• _YOUR ASSIGNMENT_
Show every line from the data below that includes "simpa".

• _LISTED ENTRIES_
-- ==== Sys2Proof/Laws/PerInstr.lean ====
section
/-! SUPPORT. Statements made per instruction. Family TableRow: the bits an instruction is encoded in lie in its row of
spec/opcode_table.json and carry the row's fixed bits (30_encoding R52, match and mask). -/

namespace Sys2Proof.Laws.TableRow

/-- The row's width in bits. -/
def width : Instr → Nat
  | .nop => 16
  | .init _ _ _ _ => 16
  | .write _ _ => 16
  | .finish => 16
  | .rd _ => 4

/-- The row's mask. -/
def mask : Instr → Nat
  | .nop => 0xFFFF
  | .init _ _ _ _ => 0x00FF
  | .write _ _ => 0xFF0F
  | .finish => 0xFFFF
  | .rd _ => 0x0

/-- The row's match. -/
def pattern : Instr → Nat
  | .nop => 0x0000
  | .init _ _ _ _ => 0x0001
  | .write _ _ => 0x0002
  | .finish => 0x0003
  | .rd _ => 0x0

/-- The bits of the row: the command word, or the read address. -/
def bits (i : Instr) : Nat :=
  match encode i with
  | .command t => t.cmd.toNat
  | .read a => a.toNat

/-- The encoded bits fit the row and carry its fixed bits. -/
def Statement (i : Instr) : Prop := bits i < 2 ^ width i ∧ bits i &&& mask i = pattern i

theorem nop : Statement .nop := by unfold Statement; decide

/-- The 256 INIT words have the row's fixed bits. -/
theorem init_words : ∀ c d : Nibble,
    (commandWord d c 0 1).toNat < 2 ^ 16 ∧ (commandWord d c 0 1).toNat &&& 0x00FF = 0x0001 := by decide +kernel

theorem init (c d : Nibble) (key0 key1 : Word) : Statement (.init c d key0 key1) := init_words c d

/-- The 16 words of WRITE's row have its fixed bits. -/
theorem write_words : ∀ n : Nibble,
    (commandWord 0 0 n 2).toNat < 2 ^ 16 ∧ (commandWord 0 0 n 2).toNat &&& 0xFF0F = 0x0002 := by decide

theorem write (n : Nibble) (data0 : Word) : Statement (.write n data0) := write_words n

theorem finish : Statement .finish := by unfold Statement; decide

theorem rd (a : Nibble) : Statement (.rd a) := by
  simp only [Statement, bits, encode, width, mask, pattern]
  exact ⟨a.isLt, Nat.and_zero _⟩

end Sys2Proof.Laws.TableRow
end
* * *
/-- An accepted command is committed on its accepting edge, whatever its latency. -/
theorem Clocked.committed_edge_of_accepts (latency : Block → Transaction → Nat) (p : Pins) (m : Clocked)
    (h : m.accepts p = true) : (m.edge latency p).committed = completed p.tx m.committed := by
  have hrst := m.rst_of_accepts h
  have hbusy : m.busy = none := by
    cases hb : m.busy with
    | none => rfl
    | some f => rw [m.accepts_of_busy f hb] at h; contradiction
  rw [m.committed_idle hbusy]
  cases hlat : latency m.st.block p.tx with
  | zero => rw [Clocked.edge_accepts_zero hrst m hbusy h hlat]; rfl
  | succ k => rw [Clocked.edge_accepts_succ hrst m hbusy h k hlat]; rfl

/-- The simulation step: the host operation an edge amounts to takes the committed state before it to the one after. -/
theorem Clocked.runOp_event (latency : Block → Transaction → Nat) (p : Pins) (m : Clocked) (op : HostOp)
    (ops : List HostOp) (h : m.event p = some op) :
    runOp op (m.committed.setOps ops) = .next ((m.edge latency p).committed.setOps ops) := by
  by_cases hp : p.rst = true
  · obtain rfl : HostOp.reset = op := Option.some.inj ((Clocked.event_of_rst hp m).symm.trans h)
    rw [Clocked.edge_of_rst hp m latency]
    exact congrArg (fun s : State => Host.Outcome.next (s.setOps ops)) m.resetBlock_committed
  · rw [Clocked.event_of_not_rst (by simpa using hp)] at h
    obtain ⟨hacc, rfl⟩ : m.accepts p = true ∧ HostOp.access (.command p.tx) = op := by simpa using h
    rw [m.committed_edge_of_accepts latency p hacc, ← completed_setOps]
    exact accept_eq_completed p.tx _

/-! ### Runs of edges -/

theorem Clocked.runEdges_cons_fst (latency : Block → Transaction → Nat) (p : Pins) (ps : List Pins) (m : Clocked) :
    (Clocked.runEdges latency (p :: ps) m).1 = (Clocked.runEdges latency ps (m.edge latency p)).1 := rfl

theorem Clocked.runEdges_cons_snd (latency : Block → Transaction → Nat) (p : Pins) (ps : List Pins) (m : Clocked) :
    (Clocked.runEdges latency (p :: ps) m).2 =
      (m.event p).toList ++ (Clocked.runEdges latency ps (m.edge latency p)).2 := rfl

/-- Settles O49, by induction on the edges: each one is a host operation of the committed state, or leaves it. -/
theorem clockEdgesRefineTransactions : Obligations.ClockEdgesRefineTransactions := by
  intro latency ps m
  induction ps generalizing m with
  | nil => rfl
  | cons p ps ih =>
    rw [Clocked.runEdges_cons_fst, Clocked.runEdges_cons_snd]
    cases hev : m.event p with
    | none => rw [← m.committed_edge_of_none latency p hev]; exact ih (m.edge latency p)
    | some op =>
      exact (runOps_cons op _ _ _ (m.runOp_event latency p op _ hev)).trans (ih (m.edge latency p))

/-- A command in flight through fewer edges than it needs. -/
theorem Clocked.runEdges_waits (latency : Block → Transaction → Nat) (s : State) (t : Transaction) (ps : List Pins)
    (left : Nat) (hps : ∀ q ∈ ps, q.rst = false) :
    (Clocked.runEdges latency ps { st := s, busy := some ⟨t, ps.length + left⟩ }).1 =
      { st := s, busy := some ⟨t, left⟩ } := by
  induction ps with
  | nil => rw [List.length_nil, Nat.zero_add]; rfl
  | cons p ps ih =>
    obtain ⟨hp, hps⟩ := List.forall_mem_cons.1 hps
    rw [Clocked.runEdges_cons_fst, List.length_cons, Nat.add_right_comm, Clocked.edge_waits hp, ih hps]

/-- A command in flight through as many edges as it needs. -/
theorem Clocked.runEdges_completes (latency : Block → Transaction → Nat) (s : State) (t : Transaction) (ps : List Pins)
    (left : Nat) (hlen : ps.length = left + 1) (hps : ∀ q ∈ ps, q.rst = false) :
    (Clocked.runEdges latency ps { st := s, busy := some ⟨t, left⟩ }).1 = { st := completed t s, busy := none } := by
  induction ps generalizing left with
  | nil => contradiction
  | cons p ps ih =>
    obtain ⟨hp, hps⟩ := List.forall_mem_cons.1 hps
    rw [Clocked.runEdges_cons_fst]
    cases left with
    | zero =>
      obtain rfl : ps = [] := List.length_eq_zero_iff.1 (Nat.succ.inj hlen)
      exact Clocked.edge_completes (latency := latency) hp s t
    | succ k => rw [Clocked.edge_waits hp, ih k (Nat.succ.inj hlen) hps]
* * *
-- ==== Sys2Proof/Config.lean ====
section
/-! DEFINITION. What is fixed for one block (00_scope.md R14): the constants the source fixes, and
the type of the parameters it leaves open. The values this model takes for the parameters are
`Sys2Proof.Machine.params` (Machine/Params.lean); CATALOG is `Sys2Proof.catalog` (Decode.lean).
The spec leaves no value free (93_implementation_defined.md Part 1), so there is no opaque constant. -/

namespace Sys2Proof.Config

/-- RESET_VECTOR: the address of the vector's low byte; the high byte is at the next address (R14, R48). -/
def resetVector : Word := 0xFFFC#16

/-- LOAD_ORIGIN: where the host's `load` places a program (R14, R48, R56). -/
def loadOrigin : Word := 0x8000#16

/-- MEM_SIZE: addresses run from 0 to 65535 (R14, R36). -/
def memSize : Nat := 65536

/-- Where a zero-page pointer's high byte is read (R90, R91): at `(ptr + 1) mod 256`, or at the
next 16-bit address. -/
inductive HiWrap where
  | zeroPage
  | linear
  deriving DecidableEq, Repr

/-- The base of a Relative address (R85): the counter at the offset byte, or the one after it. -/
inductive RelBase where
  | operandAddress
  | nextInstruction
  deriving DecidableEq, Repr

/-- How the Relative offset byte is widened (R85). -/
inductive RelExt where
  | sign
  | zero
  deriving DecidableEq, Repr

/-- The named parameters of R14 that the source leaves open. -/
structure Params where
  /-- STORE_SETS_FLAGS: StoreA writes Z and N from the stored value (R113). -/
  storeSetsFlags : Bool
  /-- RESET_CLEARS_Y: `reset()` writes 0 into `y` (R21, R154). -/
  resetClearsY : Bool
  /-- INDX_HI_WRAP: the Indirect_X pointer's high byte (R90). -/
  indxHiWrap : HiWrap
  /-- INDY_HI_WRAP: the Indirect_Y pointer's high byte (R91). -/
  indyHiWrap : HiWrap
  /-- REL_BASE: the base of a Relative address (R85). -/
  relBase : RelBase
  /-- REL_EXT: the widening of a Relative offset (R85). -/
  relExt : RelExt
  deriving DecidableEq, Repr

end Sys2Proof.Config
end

• _FINAL ANSWER_
  · rw [Clocked.event_of_not_rst (by simpa using hp)] at h
    obtain ⟨hacc, rfl⟩ : m.accepts p = true ∧ HostOp.access (.command p.tx) = op := by simpa using h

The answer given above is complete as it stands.